/-- COPY (R258, Table 10-6). -/
def decodeCopy (w : IWord) : Except Reject Instr :=
  let d := fd w; let a := fa w; let b := fb w
  let hi := fld w 6 5 == 0
  zeroThen (fld w 3 3 == 0) <|
  match (fld w 0 3).toNat with
  | 0 => zeroThen hi (.ok (.ccopy d a b))
  | 1 => zeroThen (hi && d == 0 && b == 0) (.ok (.ccopy2d a))
  | 2 => zeroThen (hi && d == 0 && b == 0) (.ok (.cgather a))
  | 3 => zeroThen (hi && d == 0 && b == 0) (.ok (.cscatter a))
  | 4 => zeroThen (hi && a == 0 && b == 0) (.ok (.cseal d))
  | 5 => zeroThen (hi && d == 0 && b == 0) (.ok (.cwait a))
  | 6 => zeroThen (d == 0) (.ok (.syncarm a b (bit w 10) (fld w 6 4)))
  | _ => .error .function

/-- WALK (R128, Table 5-6). -/
def decodeWalk (w : IWord) : Except Reject Instr :=
  match (fld w 0 11).toNat with
  | 0 => zeroThen (fb w == 0) (.ok (.wlaunch (fd w) (fa w)))
  | 1 => zeroThen (fb w == 0) (.ok (.wsplit (fd w) (fa w)))
  | 2 => .ok (.wpermit (fd w) (fa w) (fb w))
  | 3 => zeroThen (fd w == 0 && fa w == 0 && fb w == 0) (.ok .tdone)
  | _ => .error .function

/-- GRAPH (R164, Table 6-6). -/
def decodeGraph (w : IWord) : Except Reject Instr :=
  match (fld w 0 11).toNat with
  | 0 => .ok (.nspawn (fd w) (fa w) (fb w))
  | 1 => zeroThen (fb w == 0) (.ok (.nfail (fd w) (fa w)))
  | 2 => zeroThen (fb w == 0) (.ok (.nstat (fd w) (fa w)))
  | 3 => zeroThen (fb w == 0) (.ok (.ntoken (fd w) (fa w)))
  | _ => .error .function

/-- BAR (R106, Table 4-8). -/
def decodeBar (w : IWord) : Except Reject Instr :=
  let t : Tag := fld w 8 3
  zeroThen (fld w 11 15 == 0 && fld w 3 5 == 0) <|
  match (fld w 0 3).toNat with
  | 0 => .ok (.join t)
  | 1 => .ok (.leave t)
  | 2 => .ok (.bar t)
  | 3 => .ok (.bararr t)
  | 4 => .ok (.bwait t)
  | _ => .error .function

/-- CSR (R327, Table 13-12). -/
def decodeCsr (w : IWord) : Except Reject Instr :=
  let c : BitVec 12 := fld w 4 12
  match (fld w 0 4).toNat with
  | 0 => zeroThen (fa w == 0) (.ok (.csrr (fd w) c))
  | 1 => .ok (.csrw (fd w) (fa w) c)
  | 2 => .ok (.csrs (fd w) (fa w) c)
  | 3 => .ok (.csrc (fd w) (fa w) c)
  | _ => .error .function

/-- SYS (R328, Table 13-13). -/
def decodeSys (w : IWord) : Except Reject Instr :=
  let d := fd w; let a := fa w; let b := fb w
  let mid := fld w 4 7 == 0
  match (fld w 0 4).toNat with
  | 0 => zeroThen (d == 0 && a == 0 && b == 0 && mid) (.ok .endt)
  | 1 => zeroThen (d == 0 && a == 0 && fld w 4 4 == 0) (.ok (.trap (fld w 8 8)))
  | 2 => zeroThen (d == 0 && b == 0 && mid) (.ok (.eret a))
  | 3 => zeroThen (d == 0 && b == 0 && mid) (.ok (.waitev a))
  | 4 => zeroThen (d == 0 && a == 0 && b == 0 && mid) (.ok .pause)
  | 5 => zeroThen (d == 0 && a == 0 && b == 0 && mid) (.ok .brkpt)
  | 6 => zeroThen (d == 0 && a == 0 && b == 0 && mid) (.ok .halt)
  | 7 => zeroThen (d == 0 && b == 0 && mid) (.ok (.ctxsave a))
  | 8 => zeroThen (b == 0 && mid) (.ok (.ctxload d a))
  | 9 => zeroThen (d == 0) <| valueThen (Scope.ofBits (fld w 8 3)) fun c =>
    match (fld w 4 4).toNat with
    | 0 => .ok (.tlbinvPg a b c)
    | 1 => zeroThen (a == 0) (.ok (.tlbinvRl b c))
    | 2 => zeroThen (a == 0 && b == 0) (.ok (.tlbinvAll c))
    | _ => .error .value
  | 10 => zeroThen (d == 0 && a == 0 && b == 0 && mid) (.ok .tkill)
  | _ => .error .function
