-- ==== Sys2Proof/Machine/State.lean ====
section
/-!
DEFINITION. The state of a package as plain data: cores with their contexts and engines, clusters, routers, walkers, the
Ephemeris, barrier tags, memory, the host interface, the management core. Every default value is the value at reset,
so a unit that no map lists stands as reset leaves it. Fields marked MODEL are the model's own and not the spec's.
-/

namespace Sys2Proof.Machine

/-! ### How a step stops -/

/-- Reasons a run stops with a fault. -/
inductive Fault where
  /-- Raised by `step` when the agenda asks a context to issue that holds no task, or that sleeps, is frozen, paused or
  halted (R84, R98): no such step exists in the part. Safe. -/
  | notReady
  deriving DecidableEq, Repr

/-- Reasons an instruction has no meaning. -/
inductive Refusal where
  /-- Raised by `exec` for an instruction whose meaning is not written. Safe. -/
  | notModelled (mnemonic : String)
  deriving DecidableEq, Repr

/-! ### Traps -/

/-- Trap causes (R268, Table 11-1). -/
inductive Cause where
  | illegal | priv | align | page | prot | bounds | waitLimit | budget | poison | barrier | coproc | msgLen | cls
  | brk | watch | syscall | rpt | qspan | walk | graph
  deriving DecidableEq, Repr


/-- Wait kinds (R270, Table 11-2). -/
inductive WaitKind where
  | fullEmpty | barrier | event | cwait | cseal | send | queue | fifo
  deriving DecidableEq, Repr

/-- A trap as it is raised: what the trap CSRs will hold (R271, Table 11-3). `slot` is the frozen context's slot, or none
for WALK and for notices. `time` is the cycle in which a held trap was raised, and `wait` the kind and the awaited item of
the wait that the trap ended (R363). -/
structure TrapRec where
  cause : Cause
  pc    : Word
  val   : Word
  ctx   : Word
  seq   : BitVec 16
  slot  : Option Nat
  imprec : Bool
  time  : Nat := 0
  wait  : Option (WaitKind × Word) := none
  deriving DecidableEq, Repr

/-- The trap CSRs of a core (Table 11-3) and the traps it holds, in the order in which they were raised (R271). -/
structure TrapCsrs where
  tcause : BitVec 8 := 0
  tpc : Word := 0
  tval : Word := 0
  tseq : BitVec 16 := 0
  gen : BitVec 8 := 0
  active : Bool := false
  ctxv : Bool := false
  slot : BitVec 3 := 0
  imprec : Bool := false
  wskip : Bool := false
  tvec : BitVec 62 := 0
  tscratch : Word := 0
  tctx : Word := 0
  held : List TrapRec := []
  /-- the trap being handled, as it was raised: what ERET, TKILL, CTXSAVE and NFAIL dispose of (R274) -/
  handled : Option TrapRec := none
  deriving DecidableEq, Repr

/-- Where an access goes (R166 to R175): a resolved address. -/
inductive Place where
  /-- local SRAM of a core at an offset; through the window or not (R168) -/
  | sram (core off : Nat) (win : Bool)
  /-- cluster scratch -/
  | scratch (cluster off : Nat) (win : Bool)
  /-- a FIFO port: bank and port offset (R180) -/
  | fifo (cluster bank port : Nat)
  /-- LPDDR6 or scheduler memory at a package offset; NC and C of the page -/
  | global (off : Nat) (nc const : Bool)
  /-- the host aperture at a package offset -/
  | host (off : Nat) (nc const : Bool)
  /-- a device register at a BAR0 offset -/
  | device (off : Nat)
  /-- another package: package number, and the window or physical address there -/
  | other (pkg : Nat) (addr : Nat) (win : Bool)
  deriving DecidableEq, Repr

/-! ### Contexts -/

/-- A wait in progress (R84, R270): its kind, the TVAL that names what is awaited, the cycles of WAITLIM left. `redo` marks
a wait whose instruction is to execute again, with the cycles it has left (R283, R362); `mark` is the number of faulted batches
that a CWAIT has seen (R364). -/
structure Wait where
  kind : WaitKind
  val  : Word
  left : Nat
  mark : Nat := 0
  redo : Bool := false
  deriving DecidableEq, Repr

/-- What a fault of a copy holds (R261, R263): cause, address, and the instruction's fn. -/
structure CopyFault where
  cause : Cause
  addr  : Word
  fn    : Nat
  deriving DecidableEq, Repr

/-- A sealed batch that has not finished (R262): its number and, once a copy of it has faulted, the first fault (R263). -/
structure Batch where
  num : BitVec 16
  fault : Option CopyFault := none
  deriving DecidableEq, Repr

/-- A release in progress (R202): its scope value and the observed set when it began. -/
structure Releasing where
  scope : Scope
  obs : BitVec 16
  deriving DecidableEq, Repr

/-- A context of a core (R87, R89, Table 4-1, and the CSRs of Table 13-16 held per context). Unless a rule gives a value
the defaults are a DESIGN CHOICE (log 1). -/
structure Ctx where
  /-- the slot holds a task; slot 7 runs -/
  occupied : Bool := false
  /-- the cycle in which its task left the slot, which is not yet free (R86) -/
  freed : Option Nat := none
  /-- the writes of QUANTUM that its cluster had seen when the task started (R100) -/
  qver : Nat := 0
  gen : BitVec 8 := 0
  /-- g1 to g31; g0 is never stored (R309) -/
  g : FMap Word := []
  gpsn : FMap Bool := []
  lock : FMap Bool := []
  pc : Word := 0
  fflags : BitVec 5 := 0
  frm : BitVec 3 := 0
  waitlim : BitVec 32 := 0
  tbudget : BitVec 32 := 0
  prio : BitVec 2 := 0
  realm : BitVec 12 := 0
  tinfo : Word := 0
  walkid : Word := 0
  nodeid : Word := 0
  launch : Word := 0
  instret : Word := 0
  barMember : BitVec 8 := 0
  barArr : BitVec 16 := 0
  /-- CSEQ.LAST (Table 10-9) -/
  cseq : BitVec 16 := 0
  /-- sealed unfinished batches, oldest first -/
  batches : List Batch := []
  /-- copies joined to the open batch (OPENN) -/
  openN : Nat := 0
  /-- the first fault of the open batch -/
  openFault : Option CopyFault := none
  /-- the batch whose fault CWAIT or ENDT has raised (R263) -/
  copyFaulted : Option (BitVec 16) := none
  pulse : BitVec 16 := 0
  /-- observed set (R202): all ones at task start -/
  obs : BitVec 16 := 0xFFFF
  wait : Option Wait := none
  pauseLeft : Nat := 0
  /-- the barrier wait in progress (R107): the generation awaited, and whether the instruction acts anew after it (IN2) -/
  barAwait : Option (Nat × Bool) := none
  /-- a barrier wait that ERET resumes without a new arrival (R107) -/
  barResume : Bool := false
  /-- a JOIN is on its way to the tree (R439) -/
  joining : Bool := false
  releasing : Option Releasing := none
  /-- frozen by a trap (R271) or by a stop (R283) -/
  frozen : Bool := false
  bypass : Nat := 0
  /-- a GRAPH trap pending at the next boundary: the node id (R268, R273) -/
  graphTrap : Option Word := none
  /-- the next instruction completes without core watchpoints (R288) -/
  wskip : Bool := false
  /-- the number of the posted access whose answer the instruction at PC awaits (R175, R189, R348, R186) -/
  await : Option Nat := none
  /-- the answer that has come for it: data, poison -/
  answer : Option (Word × Bool) := none
  /-- the answer that came while the core was stopped is a fault: its cause and the address (R175, R283) -/
  answerErr : Option (Cause × Word) := none
  /-- what the awaited access asked of another package: the addresses as issued and where they lead (R175) -/
  asked : List (Word × Place) := []
  /-- the packet handed to the network interface and not yet accepted (R367) -/
  sending : Option Packet := none
  /-- MODEL: the context issued in this cycle and stalled -/
  stalled : Bool := false
  deriving DecidableEq, Repr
* * *
- **Activity**
Out of the data above, give again only the lines starting at the one holding "(fld w 6 4)))" and ending at the one holding "(fld w 8 8)))", unchanged.

- **Reply**
  | 6 => zeroThen (d == 0) (.ok (.syncarm a b (bit w 10) (fld w 6 4)))
  | _ => .error .function

/-- WALK (R128, Table 5-6). -/
def decodeWalk (w : IWord) : Except Reject Instr :=
  match (fld w 0 11).toNat with
  | 0 => zeroThen (fb w == 0) (.ok (.wlaunch (fd w) (fa w)))
  | 1 => zeroThen (fb w == 0) (.ok (.wsplit (fd w) (fa w)))
  | 2 => .ok (.wpermit (fd w) (fa w) (fb w))
  | 3 => zeroThen (fd w == 0 && fa w == 0 && fb w == 0) (.ok .tdone)
  | _ => .error .function

/-- GRAPH (R164, Table 6-6). -/
def decodeGraph (w : IWord) : Except Reject Instr :=
  match (fld w 0 11).toNat with
  | 0 => .ok (.nspawn (fd w) (fa w) (fb w))
  | 1 => zeroThen (fb w == 0) (.ok (.nfail (fd w) (fa w)))
  | 2 => zeroThen (fb w == 0) (.ok (.nstat (fd w) (fa w)))
  | 3 => zeroThen (fb w == 0) (.ok (.ntoken (fd w) (fa w)))
  | _ => .error .function

/-- BAR (R106, Table 4-8). -/
def decodeBar (w : IWord) : Except Reject Instr :=
  let t : Tag := fld w 8 3
  zeroThen (fld w 11 15 == 0 && fld w 3 5 == 0) <|
  match (fld w 0 3).toNat with
  | 0 => .ok (.join t)
  | 1 => .ok (.leave t)
  | 2 => .ok (.bar t)
  | 3 => .ok (.bararr t)
  | 4 => .ok (.bwait t)
  | _ => .error .function

/-- CSR (R327, Table 13-12). -/
def decodeCsr (w : IWord) : Except Reject Instr :=
  let c : BitVec 12 := fld w 4 12
  match (fld w 0 4).toNat with
  | 0 => zeroThen (fa w == 0) (.ok (.csrr (fd w) c))
  | 1 => .ok (.csrw (fd w) (fa w) c)
  | 2 => .ok (.csrs (fd w) (fa w) c)
  | 3 => .ok (.csrc (fd w) (fa w) c)
  | _ => .error .function

/-- SYS (R328, Table 13-13). -/
def decodeSys (w : IWord) : Except Reject Instr :=
  let d := fd w; let a := fa w; let b := fb w
  let mid := fld w 4 7 == 0
  match (fld w 0 4).toNat with
  | 0 => zeroThen (d == 0 && a == 0 && b == 0 && mid) (.ok .endt)
  | 1 => zeroThen (d == 0 && a == 0 && fld w 4 4 == 0) (.ok (.trap (fld w 8 8)))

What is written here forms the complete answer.